The first contention advanced by the defendant is that:
"The Court committed reversible error in refusing to strike from the evidence State's Exhibits 1, 2, and 3, being the indictment, judgment and sentence of the Texas Court; and in overruling the special demurrers relative to the second and subsequent felony at the close of the State's evidence and at the close of all the evidence."

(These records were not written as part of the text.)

-- ==== Sys2Proof/Laws/Frame/Twin.lean ====
section
/-! SUPPORT. The frame of each operation of Twin.lean: the parts of the module it can change. -/

namespace Sys2Proof.Machine

theorem Mach.sendWitness_touch (m0 : Mach) : m0.touch 0xd04b108 0x2ffff00050000 (Mach.sendWitness m0) := by
  unfold Mach.sendWitness
  split
  · exact touch_refl _ _ _
  · extract_lets -underBinder -merge -useContext +onlyGivenNames l0
    try clear_value l0
    extract_lets -underBinder -merge -useContext +onlyGivenNames l1
    try clear_value l1
    extract_lets -underBinder -merge -useContext +onlyGivenNames l2
    try clear_value l2
    extract_lets -underBinder -merge -useContext +onlyGivenNames l3
    try clear_value l3
    extract_lets -underBinder -merge -useContext +onlyGivenNames l4
    try clear_value l4
    extract_lets -underBinder -merge -useContext +onlyGivenNames l5
    try clear_value l5
    extract_lets -underBinder -merge -useContext +onlyGivenNames l6
    try clear_value l6
    extract_lets -underBinder -merge -useContext +onlyGivenNames l7
    try clear_value l7
    extract_lets -underBinder -merge -useContext +onlyGivenNames l8
    try clear_value l8
    extract_lets -underBinder -merge -useContext +onlyGivenNames l9
    try clear_value l9
    extract_lets -underBinder -merge -useContext +onlyGivenNames l10
    try clear_value l10
    extract_lets -underBinder -merge -useContext +onlyGivenNames t0
    have ht0 : m0.touch 0xd04b108 0x2ffff00050000 t0 := by
      unfold t0
      refine touch_app ?_ (Mach.count_touch (P := 0x2ffff00050000) _ _ _ _ (within_nth _ _ rfl)) rfl rfl
      refine touch_app ?_ (Mach.onTwn_touch ..) rfl rfl
      exact touch_refl _ _ _
    try clear_value t0
    refine touch_each ?_ (fun y x hx => ?_)
    · exact ht0
    · extract_lets -underBinder -merge -useContext +onlyGivenNames l11
      try clear_value l11
      extract_lets -underBinder -merge -useContext +onlyGivenNames l12
      try clear_value l12
      refine touch_ite (fun _ => ?_) (fun _ => ?_)
      · exact hx
      · refine touch_ite (fun _ => ?_) (fun _ => ?_)
        · refine touch_each ?_ (fun y x hx => ?_)
          · exact hx
          · refine touch_app ?_ (Mach.enqueue_touch ..) rfl rfl
            exact hx
        · split
          rename_i p0_0 p0_1 p0_2 he3
          have hp0_2 : m0.touch 0xd04b108 0x2ffff00050000 p0_2 := by
            refine touch_snd he3 ?_
            refine touch_app ?_ (Mach.drawWitSeq_touch ..) rfl rfl
            exact hx
          extract_lets -underBinder -merge -useContext +onlyGivenNames t1
          have ht1 : m0.touch 0xd04b108 0x2ffff00050000 t1 := by
            unfold t1
            refine touch_ite (fun _ => ?_) (fun _ => ?_)
            · refine touch_app ?_ (Mach.openDup_touch ..) rfl rfl
              exact hp0_2
            · exact hp0_2
          try clear_value t1
          refine touch_each ?_ (fun y x hx => ?_)
          · exact ht1
          · extract_lets -underBinder -merge -useContext +onlyGivenNames l13
            try clear_value l13
            refine touch_app ?_ (Mach.enqueue_touch ..) rfl rfl
            exact hx

theorem Mach.startSlots_touch (m0 : Mach) : m0.touch 0x400008 0x200 (Mach.startSlots m0) := by
  unfold Mach.startSlots
  refine touch_each ?_ (fun y x hx => ?_)
  · exact touch_refl _ _ _
  · refine touch_app ?_ (Mach.slotStart_touch ..) rfl rfl
    exact hx

theorem Mach.showStep_touch (m0 : Mach) : m0.touch 0x8 0x2000000000000 (Mach.showStep m0) := by
  unfold Mach.showStep
  refine touch_app ?_ (Mach.setFlag_touch (P := 0x2000000000000) _ _ _ _ rfl) rfl rfl
  exact touch_refl _ _ _

theorem Mach.stateRecord_touch (m0 : Mach) (a1 : ℕ) (a2 : ℕ) : m0.touch 0x3008 0x2000000000000 (Mach.stateRecord m0 a1 a2) := by
  unfold Mach.stateRecord
  extract_lets -underBinder -merge -useContext +onlyGivenNames l0
  try clear_value l0
  refine touch_app ?_ (Mach.record_touch ..) rfl rfl
  refine touch_app ?_ (Mach.event_touch (P := 0x2000000000000) _ _ _ _ rfl (by decide)) rfl rfl
  exact touch_refl _ _ _

theorem Mach.deliverOwn_touch (m0 : Mach) : m0.touch 0x280b908 0x30000000001000 (Mach.deliverOwn m0) := by
  unfold Mach.deliverOwn
  extract_lets -underBinder -merge -useContext +onlyGivenNames l0
  try clear_value l0
  extract_lets -underBinder -merge -useContext +onlyGivenNames t0
  have ht0 : m0.touch 0x280b908 0x30000000001000 t0 := by
    unfold t0
    refine touch_app ?_ (Mach.onPub_touch ..) rfl rfl
    exact touch_refl _ _ _
  try clear_value t0
  extract_lets -underBinder -merge -useContext +onlyGivenNames t1
  have ht1 : m0.touch 0x280b908 0x30000000001000 t1 := by
    unfold t1
    refine touch_each ?_ (fun y x hx => ?_)
    · exact ht0
    · refine touch_app ?_ (Mach.deliverEvent_touch ..) rfl rfl
      exact hx
  try clear_value t1
  refine touch_each ?_ (fun y x hx => ?_)
  · exact ht1
  · refine touch_onPast ?_ rfl (fun x hx => ?_)
    · exact hx
    · refine touch_app ?_ (Mach.subExpire_touch ..) rfl rfl
      exact hx

theorem Mach.enterTwn_touch (m0 : Mach) (a1 : ℕ) : m0.touch 0x1f9cb908 0x32ffff00071800 (Mach.enterTwn m0 a1) := by
  unfold Mach.enterTwn
  extract_lets -underBinder -merge -useContext +onlyGivenNames l0
  try clear_value l0
  refine touch_ite (fun _ => ?_) (fun _ => ?_)
  · exact touch_refl _ _ _
  · extract_lets -underBinder -merge -useContext +onlyGivenNames t0
    have ht0 : m0.touch 0x1f9cb908 0x32ffff00071800 t0 := by
      unfold t0
      refine touch_app ?_ (Mach.stateRecord_touch ..) rfl rfl
      refine touch_app ?_ (Mach.count_touch (P := 0x32ffff00071800) _ _ _ _ rfl) rfl rfl
      refine touch_app ?_ (Mach.setFld_touch (P := 0x32ffff00071800) _ _ _ _ rfl) rfl rfl
      exact touch_refl _ _ _
    try clear_value t0
    extract_lets -underBinder -merge -useContext +onlyGivenNames t1
    have ht1 : m0.touch 0x1f9cb908 0x32ffff00071800 t1 := by
      unfold t1
      refine touch_app ?_ (Mach.show64_touch (P := 0x32ffff00071800) _ _ _ _ rfl rfl) rfl rfl
      exact ht0
    try clear_value t1
    extract_lets -underBinder -merge -useContext +onlyGivenNames t2
    have ht2 : m0.touch 0x1f9cb908 0x32ffff00071800 t2 := by
      unfold t2
      refine touch_app ?_ (Mach.disarm_touch ..) rfl rfl
      refine touch_app ?_ (Mach.disarm_touch ..) rfl rfl
      refine touch_app ?_ (Mach.disarm_touch ..) rfl rfl
      exact ht1
    try clear_value t2
    extract_lets -underBinder -merge -useContext +onlyGivenNames t3
    have ht3 : m0.touch 0x1f9cb908 0x32ffff00071800 t3 := by
      unfold t3
      refine touch_ite (fun _ => ?_) (fun _ => ?_)
      · exact ht2
      · refine touch_app ?_ (Mach.onTwn_touch ..) rfl rfl
        exact ht2
    try clear_value t3
    extract_lets -underBinder -merge -useContext +onlyGivenNames t4
    have ht4 : m0.touch 0x1f9cb908 0x32ffff00071800 t4 := by
      unfold t4
      refine touch_app ?_ (Mach.showStep_touch ..) rfl rfl
      refine touch_app ?_ (Mach.onTwn_touch ..) rfl rfl
      exact ht3
    try clear_value t4
    extract_lets -underBinder -merge -useContext +onlyGivenNames t5
    have ht5 : m0.touch 0x1f9cb908 0x32ffff00071800 t5 := by
      unfold t5
      refine touch_ite (fun _ => ?_) (fun _ => ?_)
      · exact ht4
      · refine touch_app ?_ (Mach.eqFlush_touch ..) rfl rfl
        exact ht4
    try clear_value t5
    extract_lets -underBinder -merge -useContext +onlyGivenNames t6
    have ht6 : m0.touch 0x1f9cb908 0x32ffff00071800 t6 := by
      unfold t6
      refine touch_ite (fun _ => ?_) (fun _ => ?_)
      · refine touch_app ?_ (Mach.advanceNumbers_touch ..) rfl rfl
        exact ht5
      · exact ht5
    try clear_value t6
    extract_lets -underBinder -merge -useContext +onlyGivenNames t7
    have ht7 : m0.touch 0x1f9cb908 0x32ffff00071800 t7 := by
      unfold t7
      refine touch_app ?_ (Mach.setRole_touch ..) rfl rfl
      exact ht6
    try clear_value t7
    extract_lets -underBinder -merge -useContext +onlyGivenNames t8
    have ht8 : m0.touch 0x1f9cb908 0x32ffff00071800 t8 := by
      unfold t8
      refine touch_ite (fun _ => ?_) (fun _ => ?_)
      · refine touch_app ?_ (Mach.deliverOwn_touch ..) rfl rfl
        exact ht7
      · exact ht7
    try clear_value t8
    split
    · refine touch_app ?_ (Mach.arm_touch ..) rfl rfl
      exact ht8
    · refine touch_ite (fun _ => ?_) (fun _ => ?_)
      · refine touch_app ?_ (Mach.event_touch (P := 0x32ffff00071800) _ _ _ _ rfl (by decide)) rfl rfl
        exact ht8
      · exact ht8
    · refine touch_app ?_ (Mach.arm_touch ..) rfl rfl
      refine touch_app ?_ (Mach.event_touch (P := 0x32ffff00071800) _ _ _ _ rfl (by decide)) rfl rfl
      exact ht8
    · extract_lets -underBinder -merge -useContext +onlyGivenNames t9
      have ht9 : m0.touch 0x1f9cb908 0x32ffff00071800 t9 := by
        unfold t9
        refine touch_ite (fun _ => ?_) (fun _ => ?_)
        · exact ht8
        · refine touch_app ?_ (Mach.arm_touch ..) rfl rfl
          exact ht8
      try clear_value t9
      refine touch_app ?_ (Mach.event_touch (P := 0x32ffff00071800) _ _ _ _ rfl (by decide)) rfl rfl
      exact ht9
    · refine touch_app ?_ (Mach.event_touch (P := 0x32ffff00071800) _ _ _ _ rfl (by decide)) rfl rfl
      exact ht8
    · exact ht8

The foregoing contention is predicated upon the proposition that, the State of Oklahoma offered in evidence, Exhibits 1, 2, and 3, being the indictment, judgment, sentence, and commitment made and entered on a charge of burglary in the District Court of Wichita County, Texas. In said documents, it was recited that the defendant had plead guilty to the crime of burglary in said District Court of the State of Texas, on or about April 28, 1947. It appears, at the trial of the within case, said Exhibits 1, 2, and 3, were properly identified, and Jimmy Joe Tice, the defendant herein, was identified as the defendant therein, all by competent evidence. In this connection, the defendant urges that the proof of certain essential elements of the prior conviction were lacking. It has been held in this jurisdiction that the best method of proving a prior conviction is made, first by offering in evidence the indictment, or information, judgment, sentence, and commitment. Proof of the fact should then be made that the defendant, in the case on trial, is one and the same person as the defendant in the prior conviction relied upon to establish the offense of a second or subsequent conviction. Further proof should be made that the judgment and conviction is final, and not appealed from, or if appealed from, that final disposition has been made of the same, adverse to the defendant. If the defendant's judgment and sentence has been suspended, that fact should be shown. Morse v. State, 63 Okla. Crim. 445, 77 P.2d 757; Spann v. State, 69 Okla. Crim. 369, 103 P.2d 389; Bird v. State, 85 Okla. Crim. 313, 188 P.2d 242. Defendant admits that Exhibits 1, 2, and 3, were admissible per se, but he asserts that there was no proof that the judgment and sentence was a final judgment.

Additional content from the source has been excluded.